Apple is often applauded for its humane interface design and attention to detail. It often does deserve this praise: one-touch headphone setup and Live Text really are fantastic features that just work. But Apple designs its products this well only when it is financially beneficial. The MacBook’s power brick is deliberately unrepairable: not only does it have no screws, but it is also tied to its power controller by serial number, forcing people to buy a new one if it breaks. The devices that do have screws require uncommon drivers. The charging cable, meanwhile, is meant to last one year and to then biodegrade, “to protect the environment”. What a clown world: a biodegradable cable that only lasts a year cannot be better for the environment than a non-biodegradable one that lasts a lifetime. I will not believe anything that Apple says about the environment until it makes its devices repair-friendly.

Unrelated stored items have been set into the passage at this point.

-- ==== Sys2Proof/Machine/Courier.lean ====
section
/-! DEFINITION. The Courier: the routing table, lookup, reflex outputs, forwarded events, TAKE routes, remote access
(spec/10_courier.md, with the messages of spec/13_span_fabric_and_twin.md R345 to R348). -/

namespace Sys2Proof.Machine

/-! ### The routing table (R280 to R282) -/

/-- The mask of the bits of each word of a route entry that its kind uses (R280). -/
def routeMask (kind : Nat) : List Nat :=
  let w0 := 0xF3FFFF80
  match kind with
  | 1 => [w0, 0xFFFFFFFF, 0xFFFFE11F, 0xFFFF0000, 0xFFFFFFFF, 0xFFFFFFFF, 0xFFFFFFFF, 0xFFFFFFFF]
  | 2 => [w0, 0xFFFFFFFF, 0xFC001F1F, 0xFFFF0000, 0xFFFFFFFF, 0xFFFFFFFF, 0xFFFFFFFF, 0xFFFFFFFF]
  | _ => [w0, 0xFFFFFFFF, 0xFC000000, 0, 0, 0, 0, 0]

/-- The refusal code of a route write, 0 when it is accepted (R281). -/
def State.routeCode (s : State) (ws : List Nat) : Nat :=
  let k := routeKind ws
  let src := rf ws 0 20 6
  let dst := rf ws 2 26 6
  if !routeValid ws then 0
  else if k = 0 || 4 ≤ k then 1
  else if (ws.zip (routeMask k)).any fun p => !within p.1 p.2 then 2
  else if src = 63 || rf ws 0 11 6 = 0 || rf ws 0 11 6 = 63 || rf ws 0 7 4 = 0 || (s.isHere src && s.nPorts ≤ rf ws 0 17 3) then 3
  else if (dst = 63 && k ≠ 3) ||
    (k = 1 && (rf ws 2 17 6 = 0 || rf ws 2 17 6 = 63 || rf ws 2 13 4 = 0 || (s.isHere dst && s.nPorts ≤ rf ws 2 23 3))) then 4
  else if 14 < rf ws 2 0 5 || (rf ws 2 8 1 = 1 && rf ws 2 0 5 ≠ 0) then 5 else 0

/-- Put an entry into the routing table. -/
def State.setRoute (s : State) (i : Nat) (ws : List Nat) : State :=
  { s with co := { s.co with routes := tput (fun _ => List.replicate 8 0) s.co.routes i ws } }

/-- The words of CO_ROUTE_DATA. -/
def State.routeData (s : State) : List Nat := (List.range 8).map fun w => (s.reg (R.coRouteData w)).toNat

/-- CO_ROUTE_CMD.write (R281). -/
def State.routeWrite (s : State) : State :=
  let code := s.routeCode s.routeData
  let s1 := s.put F.coRouteCmd_refuse code
  if code = 0 then s1.setRoute (s.get F.coRouteIdx_index) s.routeData else s1

/-- CO_ROUTE_CMD.read. -/
def State.routeRead (s : State) : State := s.setRegs (R.coRouteData 0) (s.route (s.get F.coRouteIdx_index))

/-- CO_ROUTE_CMD.clear (R282): the entry's valid becomes 0. -/
def State.routeClear (s : State) (i : Nat) : State :=
  let ws := s.route i
  s.setRoute i (listSet ws 0 (Machine.clrBit (ws.getD 0 0) 31))

/-! ### Lookup (R278, R283 to R285) -/

/-- The key of an event (R278) with its time, quality and payload. -/
structure EvKey where
  chip    : Nat
  port    : Nat
  addr    : Nat
  pipe    : Nat
  msg     : Nat
  time    : Nat
  quality : Nat
  payload : List Byte
  deriving DecidableEq, Repr

/-- Whether an entry matches an event (R283); src_chip 62 is the local chip. -/
def State.routeHit (s : State) (k : EvKey) (ws : List Nat) : Bool :=
  routeValid ws && (rf ws 0 20 6 == k.chip || (rf ws 0 20 6 == 62 && k.chip == s.chip)) && rf ws 0 17 3 == k.port && rf ws 0 11 6 == k.addr &&
  rf ws 0 7 4 == k.pipe && (k.msg &&& rf ws 1 16 16) == (rf ws 1 0 16 &&& rf ws 1 16 16)

/-- The output payload of a REFLEX route, and the message of a FORWARD route (R285). -/
def routeOut (ws : List Nat) (pl : List Byte) : List Byte :=
  leBytes 2 (rf ws 3 16 16) ++
  (if rf ws 2 8 1 = 1 then pl.drop 10 else ((ws.drop 4).flatMap (leBytes 4 ·)).take (rf ws 2 0 5))

/-- The 16-byte header of a reflex or forward message (R348). -/
def evtHeader (k : EvKey) (b12 b13 : Nat) : List Byte :=
  leBytes 8 k.time ++ ([k.quality, k.chip, k.port * 32 + k.pipe, k.addr, b12, b13].map (BitVec.ofNat 8 ·)) ++ leBytes 2 k.msg

/-! ### Reflex outputs (R286 to R288) -/

/-- The context that a reflex output can reach (R286 item 2). -/
def State.reflexCtx (s : State) (n a p : Nat) : Option Nat :=
  s.ctxs.find? fun c => s.pxPort c == n && s.pxAddr c == a && s.pxPipe c == p && s.pxKind c == 2 && s.flag (F.pxBind_reflex_target c) &&
    (s.pxState c == 2 || s.pxState c == 3 || s.pxState c == 6)

/-- The destination Courier's part for a reflex output (R286, R287). -/
def State.reflexLocal (s : State) (chip n a p ts : Nat) (pl : List Byte) : State :=
  if !(n < s.nPorts && s.link n == 3) then s.reflexDrop 6 chip n a p
  else match s.reflexCtx n a p with
    | none => s.reflexDrop 2 chip n a p
    | some c =>
      if !s.isRanged n a then s.reflexDrop 1 chip n a p
      else if s.pxMax c < pl.length then s.reflexDrop 3 chip n a p
      else
        let f := reflexFree (s.cuPort n).later c 8 s.reflexFrame
        if f ≠ s.reflexFrame && 4 ≤ (s.reflexWait c).length then s.reflexDrop 5 chip n a p
        else (s.reflexPlace { frame := f, ctx := c, payload := pl, ts := ts }).bump F.coReflexCnt_placed

/-- A reflex output for a chip: placed here, sent to the tree's owner by its standby (R371), or sent over Span (R288). -/
def State.reflexSend (s : State) (chip n a p : Nat) (k : EvKey) (pl : List Byte) : State :=
  let msg := evtHeader k (n * 32 + p) a ++ pl
  if s.isHere chip then
    if n < s.nPorts && !s.ownsPort n && s.flag F.twStatus_paired then s.toPartner 1 msg else s.reflexLocal chip n a p k.time pl
  else if s.chip = 62 || (s.routeTo chip).isNone then s.reflexDrop 4 chip n a p
  else s.spanSend { typ := 3, vc := 2, dst := chip, src := s.chip, tsd := leBytes 8 1, payload := msg }

/-! ### TAKE and FORWARD routes (R291 to R293) -/

/-- A TAKE route (R293); a message without a route is dropped and counted as lost (R303, log entry 152). -/
def State.takeRoute (s : State) (chip : Nat) : State :=
  if chip = 63 then
    ((s.takeLocal 5 s.now s.chip []).spanSend (s.takeMessage 5 s.now 63)).bump F.spTakeCnt_sent
  else if s.isHere chip then s.takeLocal 5 s.now s.chip []
  else
    let s1 := s.spanSend (s.takeMessage 5 s.now chip)
    if (s.routeTo chip).isNone then s1 else s1.bump F.spTakeCnt_sent

/-- A forwarded event for the event ring of gallery g on this chip (R292). -/
def State.forwardIn (s : State) (g : Nat) (k : EvKey) (msg : List Byte) : State :=
  s.evOffer g { typ := 1, flags := 0, ctx := 0xFFFE, port := k.port, addr := k.addr, pipe := k.pipe, quality := k.quality
                frame := s.frame, payload := leBytes 8 k.time ++ msg, flushed := true } true k.time

/-- A FORWARD message goes, now that R30 lets its event be written (R291); one without a route is dropped and counted as lost (R303, log entry
152). -/
def State.forwardGo (s : State) (chip g : Nat) (k : EvKey) (msg : List Byte) : State :=
  if s.isHere chip then s.forwardIn g k msg
  else
    let s1 := s.spanSend { typ := 3, vc := 2, dst := chip, src := s.chip, tsd := leBytes 8 2, payload := evtHeader k g 0 ++ msg }
    if (s.routeTo chip).isNone then s1 else s1.bump F.coFwdCnt_forwarded

/-- The lookup reads the Courier tables: a route entry that holds an uncorrectable error has its valid bit cleared, and the lookup misses (R397).
Which entry a word holds is not stated, and free. -/
def State.tableRead (s : State) : State :=
  let x := s.itemRead 0x2C0000 0x40000 32 2
  if x.1 then
    let y := x.2.draw 12
    y.2.routeClear y.1
  else x.2

/-- Look an event up and act on up to eight matching entries (R283, R284): the FORWARD messages to send and the state after. FORWARD entries
act only on events of their own chip. -/
def State.lookup (s0 : State) (k : EvKey) (own : Bool) : List (Nat × Nat × Nat × List Byte) × State :=
  let s := s0.tableRead
  if !s0.flag F.coCtrl_routes_enable then ([], s0)
  else
    let hits := (s.co.routes.map (·.2)).filter (s.routeHit k)
    let s1 := if 8 < hits.length then (s.add F.coFwdCnt_fanout_excess (hits.length - 8)).raise F.coEvents_fanout else s
    (hits.take 8).foldl (fun (x : List (Nat × Nat × Nat × List Byte) × State) ws =>
      let dst := rf ws 2 26 6
      match routeKind ws with
      | 1 => (x.1, x.2.reflexSend dst (rf ws 2 23 3) (rf ws 2 17 6) (rf ws 2 13 4) k (routeOut ws k.payload))
      | 3 => (x.1, x.2.takeRoute dst)
      | 2 => if own then (x.1 ++ [(dst, rf ws 2 9 4, k.msg, routeOut ws k.payload)], x.2) else x
      | _ => x) ([], s1)

/-- The key of an event that waits in an event ring's list. -/
def Event.key (e : Event) (chip msg : Nat) : EvKey :=
  { chip := chip, port := e.port, addr := e.addr, pipe := e.pipe, msg := msg, time := leAt e.payload 0 8, quality := e.quality
    payload := e.payload }

/-- The FORWARD messages of an event go, in the order of their entries. -/
def State.forwardsGo (s : State) (e : Event) : State :=
  forEach e.fwds s fun s f => s.forwardGo f.1 f.2.1 (e.key s.chip f.2.2.1) f.2.2.2

/-- The first event of context c that waits for a flush, by arrival, and its gallery: a context may have moved since (R291). -/
def State.flushHead (s : State) (c : Nat) : Option (Nat × Event) :=
  ((List.range 16).flatMap fun g => ((s.evr g).wait.filter fun e => e.ctx == c && !e.flushed).map fun e => (g, e)).foldl
    (fun b x => match b with
      | some y => if x.2.stamp < y.2.stamp then some x else b
      | none => some x) none

/-- An event accepted from a pipe of this chip (R30, R257, R279): routed at once; its ring copy and FORWARD messages wait for the flush read
when its pipe has a stream ring, and an event behind one that waits does too, whatever has become of the ring since (R291). -/
def State.eventIn (s : State) (c : Nat) (e : Event) : State :=
  let g := s.pxGal c
  let always := s.polledAlways c (s.routedPipe e.port e.addr e.pipe)
  let x := s.lookup (e.key s.chip (leAt e.payload 8 2)) true
  let drop := x.2.evFull g && always
  let s1 := if drop then x.2.evDrop g (leAt e.payload 0 8) else x.2
  let behind := (s1.flushHead c).isSome
  let own := s.flag (F.pxStreamCfg_ring_enable c) && (s1.dmaReady g || behind)
  let e1 := { e with flushed := false, fwds := x.1, ring := !drop, stamp := s1.co.seq, own := own }
  if (own || behind) && (!drop || !x.1.isEmpty) then
    let s2 : State := { s1.modEv g fun v => { v with wait := v.wait ++ [e1] } with co := { s1.co with seq := s1.co.seq + 1 } }
    if own then s2.dmaRead g 1 (.flush c) (s.reg64 (R.pxDevWordLo c)) 4 else s2
  else
    let s2 := s1.forwardsGo e1
    if drop then s2 else (s2.modEv g fun v => { v with wait := v.wait ++ [{ e1 with flushed := true, fwds := [] }] }).evPump 64 g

Apple products are also almost completely closed-source, which makes it significantly harder to find vulnerabilities and preïnstalled spyware.
Privacy? That’s not iPhone. Apple respects privacy only marginally more than Facebook and Google do. It collects metadata in the background, creates a social graph, communicates with cell networks even in airplane mode, makes a plot of surrounding Wi-Fi networks, offers no easily removable battery, and requires signing up to download software on iOS. The latter is a problem that goes beyond privacy, as Apple can ban individuals from downloading and updating apps.
As a cherry on top, Apple devices are manufactured by slaves in China. Oh, and it also wants us to believe that men can become pregnant.
I will continue using my iPhone XR and MacBook Pro until they break or stop receiving vital software updates—this way I am not harming the environment nor supporting the company. I will, however, soon delete my Apple ID completely, as I have already done with my accounts at Google and other privacy-invading and humanity-disrespecting companies.